Thursday, January 07, 2016

Behaviourism in (First) Language Learning

The role of native language has come to be known as language transfer. Much of the theory in this field is connected to SLA research. Language transfer is accepted or rejected because the associated theory is accepted/rejected. The assumption always was that the second language learner relies heavily on her/his native language. The need to produce pedagogically relevant materials prompted scholars to make contrastive analysis of native and target languages to determine their similarities and differences.

Transfer in this context should be explained. This can be determined based on output. That is, although the use of the term implies a process, the result is determined by the product.

Behaviourism 
Bloomsfield's classic work 'Language' (1993) provides the most elaborate description of the behaviourist position with regard to language.

Typical behaviourist position is that language is speech primarily. It is a precondition for writing. It is believed so because children learn to speak before writing, and some societies have no written language but all have spoken language, there are no societies with only written language.

Speaking is imitation and analogizing. As children we establish habits, and grow them by analogizing from what we already know or mimicking the speech of others.

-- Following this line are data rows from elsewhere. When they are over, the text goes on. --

-- ==== Sys2Proof/Machine/Step.lean ====
section
/-! DEFINITION. One step: the oldest frame of the host is presented, as one whole transaction (30_encoding.md R56,
20_memory.md R47). -/

namespace Sys2Proof.Machine

/-- One step. With nothing pending the host holds its inputs and every output stays (30_encoding.md R56; log entry 3);
otherwise the oldest frame is taken and its transaction is executed. -/
def step (s : State) : Host.Outcome State Fault Refusal :=
  match s.pending with
  | [] => .next s
  | d :: ds =>
    match decode d with
    | .ok i => exec i (s.withPending ds)
    | .error e => .refused (refusalOf e)

/-- The word's frame becomes the next the host presents; the frames that were pending follow it. -/
def State.withFetchWord (s : State) (nbits w : Nat) : State :=
  s.withPending (tableWordDrive nbits w :: s.pending)

end Sys2Proof.Machine
end

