-- ==== Sys2Proof/Machine/Reference.lean ====
section
/-! DEFINITION. The source's sequential algorithms, a second statement of the two functions (40_encode.md R72,
41_decode.md R83). The machine does not use them: the parallel lanes are normative (90_conflicts.md C3). -/

namespace Sys2Proof.Machine

/-- The loop of 40_encode.md R72, `n` symbols still to emit from the 64-bit value x. -/
def encodeLoop (a : ForwardTable) : Nat → BitVec 64 → List Byte
  | 0, _ => []
  | n + 1, x => readAlphabet a ((x >>> 59).setWidth 5) :: encodeLoop a n (x <<< 5)

/-- The source's encode: the five bytes are the high-order 40 bits of a 64-bit value (40_encode.md R72). -/
def referenceEncode (a : ForwardTable) (v : ByteQuantum) : List Byte := encodeLoop a 8 (v ++ (0 : BitVec 24))

/-- The loop of 41_decode.md R83: it stops at the first symbol that is not in the alphabet. -/
def decodeLoop (r : ReverseTable) : List Byte → BitVec 64 → Except ErrorKind (BitVec 64)
  | [], acc => .ok acc
  | c :: cs, acc =>
    match readRlut r c with
    | .invalid => .error .invalidSyntax
    | .valid v => decodeLoop r cs ((acc <<< 5) ||| v.setWidth 64)

/-- The source's decode: the low-order 40 bits of the accumulator (41_decode.md R83). -/
def referenceDecode (r : ReverseTable) (t : TextQuantum) : Except ErrorKind ByteQuantum :=
  match decodeLoop r (textSymbols t) 0 with
  | .ok acc => .ok (acc.setWidth 40)
  | .error e => .error e

end Sys2Proof.Machine
end

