-- ==== Sys2Proof/Tests/Slice0.lean ====
section
/-! SUPPORT. Small tests, their expected results from spec/95_test_vectors.md (the id stands in each comment), the
smoke tests of WellFormed, and for every statement that has hypotheses a witness that meets them. -/

namespace Sys2Proof.Tests
open Sys2Proof.Machine

/-- What a test reads of an outcome: one field of the next state. -/
def seen {σ α φ ρ : Type} (f : σ → α) : Host.Outcome σ φ ρ → Option α
  | .next s => some (f s)
  | .fault _ => none
  | .refused _ => none

/-- The refusal of an outcome. -/
def stop {σ φ ρ : Type} : Host.Outcome σ φ ρ → Option ρ
  | .next _ => none
  | .fault _ => none
  | .refused r => some r

/-- The block with one frame to present. -/
def one (d : Drive) : State := State.reset.withPending [d]

/-- A frame of defined bytes. -/
def frame (op : Op) (bytes : List Byte) : Drive := { op := op, port := bytes.map PortByte.known }

/-! ### Decoding, from words written out from the formats -/

/-- V-ENC-11: op 0 and the five bytes of ENC-IN, B0 first (30_encoding.md R57). -/
theorem test_decode_enc : decode (frame 0#1 [0b00000000#8, 0b01000100#8, 0b00110010#8, 0b00010100#8, 0b11000111#8]) =
    .ok (.enc 0b0000000001000100001100100001010011000111#40) := by decide +kernel

/-- V-DEC-6: op 1 and the eight bytes of DEC-IN, S0 first (30_encoding.md R59). -/
theorem test_decode_dec : decode (frame 1#1 [0b01110100#8, 0b01110110#8, 0b01110111#8, 0b01111000#8, 0b01111001#8,
      0b01111010#8, 0b00110000#8, 0b00110001#8]) = .ok (.dec 0x74767778797A3031#64) := by decide +kernel

/-! ### WellFormed: an ill-formed frame for each check, which the check and the decoder refuse -/

/-- 20_memory.md R46: seven symbols are no text quantum. -/
theorem test_short_frame_refused : (frame 1 (List.replicate 7 0x30)).fitsPort = false ∧
    decode (frame 1 (List.replicate 7 0x30)) = .error .portWidth := by decide +kernel

/-- 20_memory.md R46: six bytes are no byte quantum. -/
theorem test_long_frame_refused : (frame 0 (List.replicate 6 0)).fitsPort = false ∧
    decode (frame 0 (List.replicate 6 0)) = .error .portWidth := by decide +kernel

/-- 70_reset_and_hazards.md R127: one bit of the last byte is not a defined 0 or 1. -/
theorem test_undefined_bit_refused :
    Drive.defined { op := 0, port := [⟨0, 0⟩, ⟨0, 0⟩, ⟨0, 0⟩, ⟨0, 0⟩, ⟨0, 1⟩] } = false ∧
    decode { op := 0, port := [⟨0, 0⟩, ⟨0, 0⟩, ⟨0, 0⟩, ⟨0, 0⟩, ⟨0, 1⟩] } = .error .undefinedBit := by decide +kernel

/-! ### One step of each instruction -/

/-- V-ENC-8, ascending nibbles: "04hmasw9". -/
theorem test_enc_ascending : seen State.encOut (step (one (encode (.enc 0x0123456789)))) = some 0x3034686D61737739 := by
  decide +kernel

/-- V-ENC-2, byte 1 only: quintets 1 and 3 straddle its edges. -/
theorem test_enc_straddle : seen State.encOut (step (one (encode (.enc 0x00FF000000)))) = some 0x30337A6730303030 := by
  decide +kernel

/-- V-DEC-4, "abcdefgh". -/
theorem test_dec_letters : seen State.decResult (step (one (encode (.dec 0x6162636465666768)))) =
    some (.ok 0x52D8D73E11) := by decide +kernel

/-- V-MULTI-6, the uppercase "Y3GX5GXM" is rejected. -/
theorem test_dec_uppercase : seen State.decResult (step (one (encode (.dec 0x593347583547584D)))) =
    some (.error .invalidSyntax) := by decide +kernel
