/-- R189. -/
def execAtom (la d a : Nat) (v dbl : Bool) (op : AtomOp) (s : State) : Out :=
  issue (.atom la d a v dbl op) s fun s => flatRmw s (.atom la d a v dbl op) (.int op) d a (4 * dreg dbl) v
/-- R190. -/
def execAtomf (la d a : Nat) (v : Bool) (op : AtomFOp) (s : State) : Out :=
  issue (.atomf la d a v op) s fun s => flatRmw s (.atomf la d a v op) (.flt op) d a 4 v
/-- R191. -/
def execCas (la d a : Nat) (v dbl : Bool) (s : State) : Out :=
  issue (.cas la d a v dbl) s fun s => flatRmw s (.cas la d a v dbl) .cas d a (4 * dreg dbl) v
/-- R192. -/
def execSatom (la d a : Nat) (v dbl : Bool) (op : AtomOp) (s : State) : Out :=
  issue (.satom la d a v dbl op) s fun s => spRmw s (.satom la d a v dbl op) (.int op) d a (4 * dreg dbl) v
/-- R192, with the effect of R191. -/
def execSatomCas (la d a : Nat) (v dbl : Bool) (s : State) : Out :=
  issue (.satomCas la d a v dbl) s fun s => spRmw s (.satomCas la d a v dbl) .cas d a (4 * dreg dbl) v

/-! ### MCTL -/

/-- The start of the flat line that holds a lane's offset (R167, R193). -/
def lineVa (s : State) (v : Bool) (a l : Nat) : Nat := (s.c.flat + addrOf s v a l) % 2 ^ 56 / 1024 * 1024

/-- The lines that lanes name, each with its lowest lane (R193). -/
def linesOf (s : State) (v : Bool) (a : Nat) : List (Nat × Nat) :=
  (lanesOf (liveMask s)).foldl (fun xs l => if xs.any (·.2 == lineVa s v a l) then xs else xs ++ [(l, lineVa s v a l)]) []

/-- R193: fetches a line into L1 under a normal lease, with no effect on S; one that cannot be read is ignored. -/
def prefetchLine (s : State) (lane va : Nat) : State :=
  match threadXl s none lane va with
  | some (.ok (.dev k) true _ _) =>
    fetchHome s { tags := [flatTag s.c.vf va], pieces := [(flatTag s.c.vf va, [(k, 1024)])], replica := false } Config.lease
  | _ => s

/-- R193: walks are made for the lines first. -/
def execPrefetch (a : Nat) (v : Bool) (s : State) : Out :=
  issue (.prefetch a v) s fun s =>
    let xs := linesOf s v a
    let miss := xs.filter fun x => (threadXl s none x.1 x.2).isNone
    if miss.isEmpty then closeChecks (xs.foldl (fun s x => prefetchLine s x.1 x.2) s) []
    else stalled (miss.foldl (fun s x => wantWalk s x.1 (wantOf s none x.1 x.2)) s)

/-- Drops every L1 copy and replica of the device, and the copies of peer lines. DESIGN CHOICE: log entry 26. -/
def dropCopies (s : State) : State :=
  { s with
    cores := s.cores.map fun k => if k.copies.isEmpty then k else { k with copies := [] }
    bays := s.bays.map fun b => if b.copies.isEmpty then b else { b with copies := [] }
    fabric := { s.fabric with peerCopies := [] } }

/-- The frame of `discard` and `writeback`: TRANSLATION and NOWRITE (or NOIMPORT) are checked; the write-back stands in S
as a store to the lines without new data, and later memory words wait for it. -/
def cacheOp (s : State) (v : Bool) (a : Nat) (drop : Bool) : State :=
  memOp s (fun l => reachVa s l false true false false [(s.c.flat + addrOf s v a l) % 2 ^ 56]) 0 (fun _ => ([], [])) fun s _ =>
    let s := if liveMask s = 0 then s
      else enqueue s (.store 0 0 (((linesOf s v a).filter fun x => !inPeerWindow x.2).map fun x => flatTag s.c.vf x.2) [])
    if drop then dropCopies s else s

/-- R193. DESIGN CHOICE: log entry 26. -/
def execDiscard (a : Nat) (v : Bool) (s : State) : Out := issue (.discard a v) s fun s => cacheOp s v a true
/-- R193. -/
def execWriteback (a : Nat) (v : Bool) (s : State) : Out := issue (.writeback a v) s fun s => cacheOp s v a false

/-- The word of lane `l` in `tdesc` (R194). Lanes 0 to 15 hold 0 for tensor 0, whose entry is never read.
DESIGN CHOICE: log entry 103. -/
def tdescLane (s : State) (t l : Nat) : Word :=
  let die := dieOfCore s.c.core
  let bs := match cachedDesc s die s.c.vf t with
    | some (some bs) => bs
    | _ => List.replicate 64 0
  let d := validDesc s die s.c.vf t
  if l < 16 then (if t = 0 then 0 else w32 (leAt bs (4 * l) 4))
  else if l = 22 then (if t = 0 then 1 else if d.isSome then 0 else 2)
  else match d with
    | none => 0
    | some d =>
      if l < 20 then w32 (d.grid.getD (l - 16) 0) else if l = 20 then w32 d.q else if l = 21 then w32 d.tiles else 0

/-- R194. -/
def execTdesc (la d a : Nat) (s : State) : Out :=
  issue (.tdesc la d a) s fun s =>
    let h := rdS s.old a
    let go (s : State) : State := resV s (.tdesc la d a) d (tdescLane s (h.toNat % 2 ^ 16)) 0 false
    if h.toNat % 2 ^ 16 = 0 then go s else withDesc s h go

/-! ### Barrier objects -/

/-- A barrier object in its place: `key` names it to the waiting lanes. -/
structure ObjRef where
  key : Nat
  locs : List Loc
  tags : List Tag
  slice : Nat
  deriving DecidableEq, Repr

def objKey : Loc → Nat
  | .dev k => 2 * k
  | .sp q o => 2 * (q * 2 ^ 40 + o) + 1
  | _ => 0

/-- An object at 16 consecutive places. -/
def objAt (vf va : Nat) (ls : List Loc) : ObjRef :=
  match ls with
  | .dev k :: _ => { key := objKey (.dev k), locs := ls, tags := [flatTag vf va], slice := flatSlice (dieOfKey k) va }
  | l :: _ => { key := objKey l, locs := ls, tags := placeTags ls, slice := 0 }
  | [] => { key := 0, locs := [], tags := [], slice := 0 }

/-- The fields of R172: EXPECT, PENDING, PHASE and WAITERS; ARMED stands in the unit's own list. -/
structure Obj where
  expect : Nat
  pending : Nat
  phase : Nat
  armed : Bool
  waiters : Nat
  deriving DecidableEq, Repr

def objArmed (s : State) (o : ObjRef) : Bool := match o.locs with
  | l :: _ => armedAt s l
  | [] => false

def getObj (s : State) (vf : Nat) (o : ObjRef) : Obj :=
  let bs := o.locs.map (locGet s vf)
  { expect := leAt bs 0 4, pending := leAt bs 4 4, phase := leAt bs 8 4, armed := objArmed s o, waiters := leAt bs 12 4 % 2 ^ 16 }

/-- Reads and writes of an object by a core, or by an engine where `core` is none. -/
def sawObj (s : State) (core : Option Nat) (o : ObjRef) : State :=
  match core with
  | some c => readBy s c o.tags 0
  | none => engRead s o.tags
/-- Writes the fields at the home or bank, and arms or disarms. -/
def putObj (s : State) (vf : Nat) (core : Option Nat) (o : ObjRef) (x : Obj) : State :=
  let bs := bytesOfNat 4 x.expect ++ bytesOfNat 4 x.pending ++ bytesOfNat 4 x.phase ++
    bytesOfNat 4 ((if x.armed then 2 ^ 31 else 0) + x.waiters % 2 ^ 16)
  let s := putLocs s vf (o.locs.zip bs)
  let s := match core with
    | some c => writtenBy s c o.tags (o.locs.zip bs)
    | none => engWrite s o.tags
  match o.locs with
  | .dev k :: _ => { s with armed := if x.armed then (k, o.slice) :: s.armed.filter (·.1 != k) else s.armed.filter (·.1 != k) }
  | .sp q off :: _ => updQuad s q fun t =>
      { t with armed := if x.armed then off :: t.armed.filter (· != off) else t.armed.filter (· != off) }
  | _ => s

Bloomfield's description of how language acquisition takes place:

  1. babbling generated by a child- imperfect repetition of something according to Bloomsfield. Sounds are imitated, resulting in habit formation. This babbling trains it to reproduce vocal sounds which strike its ear.
  2. Next is pairing this stimulus with the response of a native speaker. Mother saying something to the child initiates the response based on its habit through babble.
  3. Mother says doll when handing the child a doll. Thus handing of the doll, hearing of 'doll' and sight of the doll happens until it becomes a habit- sight and feel of doll makes it say 'doll'.This is how language is learned.
  4. Bloomsfield says that the absence of the stimulus can generate another stimulus, which in turn can generate the desired/same response.
  5. Correct performance yields better results. If child utters something very vaguely, adults won't understand.
In short, child learns to make stimulus-response connection. Learning involves the establishment of a habit by means of which these stimulus-response sets become associated.